Cela fait maintenant plus de 80 ans que le site de Mersin-Yumuktepe a été découvert. Malheureusement, les tombeaux menacent aujourd’hui de s’effondrer et un plan de restauration a donc été mis en place. Murat Durukan a expliqué à l’agence Demirören : « Bien que celles-ci apparaissent comme des structures extrêmement bien conservées, quand vous regardez les détails, vous pouvez immédiatement observer de graves fissures dans le tombeau du temple et que les tombes ont besoin d’être restaurées. On peut perdre ces structures en cas de petits tremblements de terre. Les fissures sont aujourd’hui si importantes qu’une main humaine peut facilement y pénétrer. Par conséquent, cette structure nécessite une intervention urgente. » 

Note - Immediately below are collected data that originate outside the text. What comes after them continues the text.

/-! ### Barriers -/

/-- The common checks of a barrier (R148, R361, R362): no pending path, and the release of the group's earlier accesses. -/
def State.barrierOp (s : State) (g : BitVec 3) (k : State → State) : State :=
  s.sGuarded g (s.coreOnly true) ⟨[], []⟩ (fun s =>
    if s.pathPending then s.raiseAll cConverge 9 s.g.exec
    else k s)

/-- The issuing group's slot in the current phase of barrier b. -/
def State.arriveBar (s : State) (b : Nat) : State := s.modBar b (fun x => { x with arrived := x.arrived ||| slotBit s.g.idx })

/-- R361 `bar`. -/
def execSBar (b : BitVec 4) (g : BitVec 3) (s : State) : Host.Outcome State Fault Refusal :=
  .next (s.barrierOp g (fun s =>
    if !releaseReady s.g then s.hold .release
    else ((s.arriveBar b.toNat).hold (.bar b.toNat)).settleTeam))

/-- R361 `arv`. -/
def execSArv (b : BitVec 4) (g : BitVec 3) (s : State) : Host.Outcome State Fault Refusal :=
  .next (s.barrierOp g (fun s =>
    if bit (s.bar b.toNat).armed s.g.idx then s.raiseAll cConverge 9 s.g.exec
    else if !releaseReady s.g then s.hold .release
    else (((s.arriveBar b.toNat).modBar b.toNat (fun x => { x with armed := x.armed ||| slotBit s.g.idx })).advance).settleTeam))

/-- R361 `awt`. -/
def execSAwt (b : BitVec 4) (g : BitVec 3) (s : State) : Host.Outcome State Fault Refusal :=
  .next (s.barrierOp g (fun s =>
    if !bit (s.bar b.toNat).armed s.g.idx then s.raiseAll cConverge 9 s.g.exec
    else if bit (s.bar b.toNat).arrived s.g.idx then (s.hold (.awt b.toNat)).settleTeam
    else (s.modBar b.toNat (fun x => { x with armed := x.armed &&& ~~~ slotBit s.g.idx })).advance))

/-- R365, R366 `gbar`: class C only. -/
def execSGbar (g : BitVec 3) (s : State) : Host.Outcome State Fault Refusal :=
  .next (s.barrierOp g (fun s =>
    if field s.tm.mode.toNat 0 2 ≠ 0 then s.raiseAll cConverge 9 s.g.exec
    else if !releaseReady s.g then s.hold .release
    else (s.hold .gbar).settleTeam))

/-! ### Fences -/

/-- R367, R368 `fence`: a release side waits for the group's accesses, an acquire side for its loads, then invalidates. -/
def execSFence (sc o g : BitVec 3) (s : State) : Host.Outcome State Fault Refusal :=
  .next (s.sGuarded g (s.coreOnly (1 ≤ o.toNat && o.toNat ≤ 4 && sc.toNat ≤ 5)) ⟨[], []⟩ (fun s =>
    if ordRel o.toNat && !releaseReady s.g then s.hold .release
    else if ordAcq o.toNat && !s.g.pset.isEmpty then s.hold (.fence false)
    else (if ordAcq o.toNat then s.acquireWide sc.toNat else s).advance))

/-! ### Waiting on a word -/

/-- The words at an address of memory, read at their home as their page's `cache` says (R181). -/
def State.homeWords (s : State) (x : XOk) (n : Nat) : State × List Word := s.readAt x n

/-- R204: the group's own stores to a word that are under way come before its look at the word's home. -/
def State.ownFirst (s : State) (x : XOk) : State :=
  let tag := tagOf x.key (lineOf x.pa)
  let s1 := (s.landStores s.core tag).commitMerges s.core tag
  match tfind s1.l1 (l1Key s1.core tag (x.pa / 4 % 32)) with
  | some ⟨.pending .., _⟩ => s1.commitWord s1.core tag (x.pa / 4 % 32)
  | _ => s1

/-- R370: one look at the awaited word; `rem` is the remaining timeout. -/
def State.waitvLook (s : State) (x : XOk) (k c : Nat) (val : List Word) (rem : Option Nat) : State :=
  let (s1, ws) := ((List.range k).foldl (fun s i => s.ownFirst { x with pa := x.pa + 4 * i }) s).homeWords x k
  if ws.any Word.isPoison then s1.raiseAll cPoison 1 s.g.exec
  else if ws.any (fun w => !w.checks) then s1.raiseAll cResidue 0 s.g.exec
  else if s1.glitch ≠ 0 then ({ s1 with glitch := 0 }).sResidue 0
  else if (if k = 2 then condOf c (dat64 ws 0) (dat64 val 0) else condOf c (dat ws 0) (dat val 0)) then (s1.acquire 4).advance
  else s1.hold (.waitv rem)

/-- R369, R370 `waitv`. A group that waits already looks again with its remaining timeout, and with none left takes STARVATION. -/
def execSWaitv (d a b : BitVec 6) (w : BitVec 1) (c g : BitVec 3) (s : State) : Host.Outcome State Fault Refusal :=
  let k := w.toNat + 1
  .next (s.sGuarded g (s.coreOnly true) ⟨[], [(d.toNat, 1), (a.toNat, 2), (b.toNat, k)]⟩ (fun s =>
    if s.pathPending then s.raiseAll cWait 0 s.g.exec
    else if s.g.wait = .waitv (some 0) then s.raiseAll cStarve 0 s.g.exec
    else match s.uAddr a.toNat 0 with
      | .error e =>
        if e.cause = cResidue ∧ (s.s d.toNat).isPoison then s.sPoison 2
        else if e.cause = cResidue ∧ (srcs b.toNat k 2).any (fun x => (s.s x.n).isPoison) then s.sPoison 1
        else s.raiseAll e.cause e.info s.g.exec
      | .ok va =>
        match s.locate va (4 * k) .load true with
        | (s1, .error e) => s1.raise { Trap.plain e.cause e.info s.g.exec s.g.exec with fva := e.fva, stage2 := e.stage2 }
        | (s1, .ok (.memory ps)) =>
          if va % (4 * k) ≠ 0 then s1.raise { Trap.plain cPerm 0 s.g.exec s.g.exec with fva := va }
          else if (s1.s d.toNat).isPoison then s1.sPoison 2
          else match ps.head?, s1.sUse (srcs b.toNat k 2) 1, s1.sWords [⟨d.toNat, 3⟩] with
            | none, _, _ => s1.advance
            | _, .error e, _ => s1.sFail e
            | _, _, .error i => s1.sResidue i
            | some p, .ok val, .ok t =>
                let word := (encode (.sWaitv d a b w c g)).getD 0
                let rem := match s.g.wait with
                  | .waitv r => r
                  | _ => if dat t 0 = 0 then none else some (dat t 0).toNat
                ({ s1 with g := { s1.g with waitI := word } }).waitvLook p.x k c.toNat val rem
        | (s1, .ok _) => s1.raise { Trap.plain cPerm 0 s.g.exec s.g.exec with fva := va }))

/-! ### System calls and return -/

/-- A trap with return "after": the end-of-loop rule is applied first (R356). -/
def State.raiseAfter (s : State) (t : Trap) : State :=
  let n := loopNext s.g.pc s.g.loops
  ({ s with g := { s.g with pc := n.1 - 4, loops := n.2 } }).raise { t with retAt := false }

/-- R162, R371 `sys`. -/
def execSSys (n : BitVec 6) (g : BitVec 3) (s : State) : Host.Outcome State Fault Refusal :=
  .next (s.sGuarded g (s.coreOnly (decide (n.toNat < s.g.frame))) ⟨[], []⟩ (fun s =>
    if s.g.exec = 0 then s.advance else s.raiseAfter (Trap.plain cSys n.toNat s.g.exec s.g.exec)))

/-- R162, R371 `hcall`. -/
def execSHcall (g : BitVec 3) (s : State) : Host.Outcome State Fault Refusal :=
  .next (s.sPriv g (s.coreOnly true) (s.mode != 0) ⟨[], []⟩ (fun s => s.raiseAfter (Trap.plain cHcall 0 s.g.exec s.g.exec)))

/-- The loop stack of a trap frame (R156). A loop start is an instruction address: its two low bits read as zero (R6, R250). -/
def loopsOf (ws : List Word) (n : Nat) : List Loop :=
  (List.range (min n 4)).map (fun i => ⟨dat64 ws (16 + 6 * i) &&& ~~~ 3#64, dat64 ws (18 + 6 * i), dat64 ws (20 + 6 * i)⟩)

Une restauration qui se fait d’autant plus pressante au regard de leur valeur historique : « L’un des tombeaux a été construit pour une riche famille de la région. Il y a d’autres tombes aux alentours. Cet endroit est une sorte de cimetière. Une telle forme de tombeau, si bien conservé, ne se trouve pas dans de nombreux endroits en Anatolie. Dans cette partie de la Cilicie, nous en connaissons une quarantaine à Demircili, Canbazlı, Elaiussa Sebaste et Olba. Ce sont des tombeaux monumentaux construits entre la première moitié du IIe siècle et la première moitié du IIIe siècle. Ces tombes sont des structures de prestige ; ils sont le signe de richesse. Il y a eu une période de richesse importante à certaines périodes dans la région. On peut dire que la richesse de l’Empire romain au IIe siècle se percevait également dans la région de Cilicie. La même chose est valable pour le Ve siècle. Ces types de structures ont été construits à une époque où le commerce était extrêmement important et où il n’y avait pas de guerres. Nous pouvons les définir comme des structures de prestige ou des structures que les riches ont fait construire pour refléter leur statut », explique Murat Durukan.

La Cilicie est une ancienne région partant du cap d’Alanya et s’étendant jusqu’en Syrie.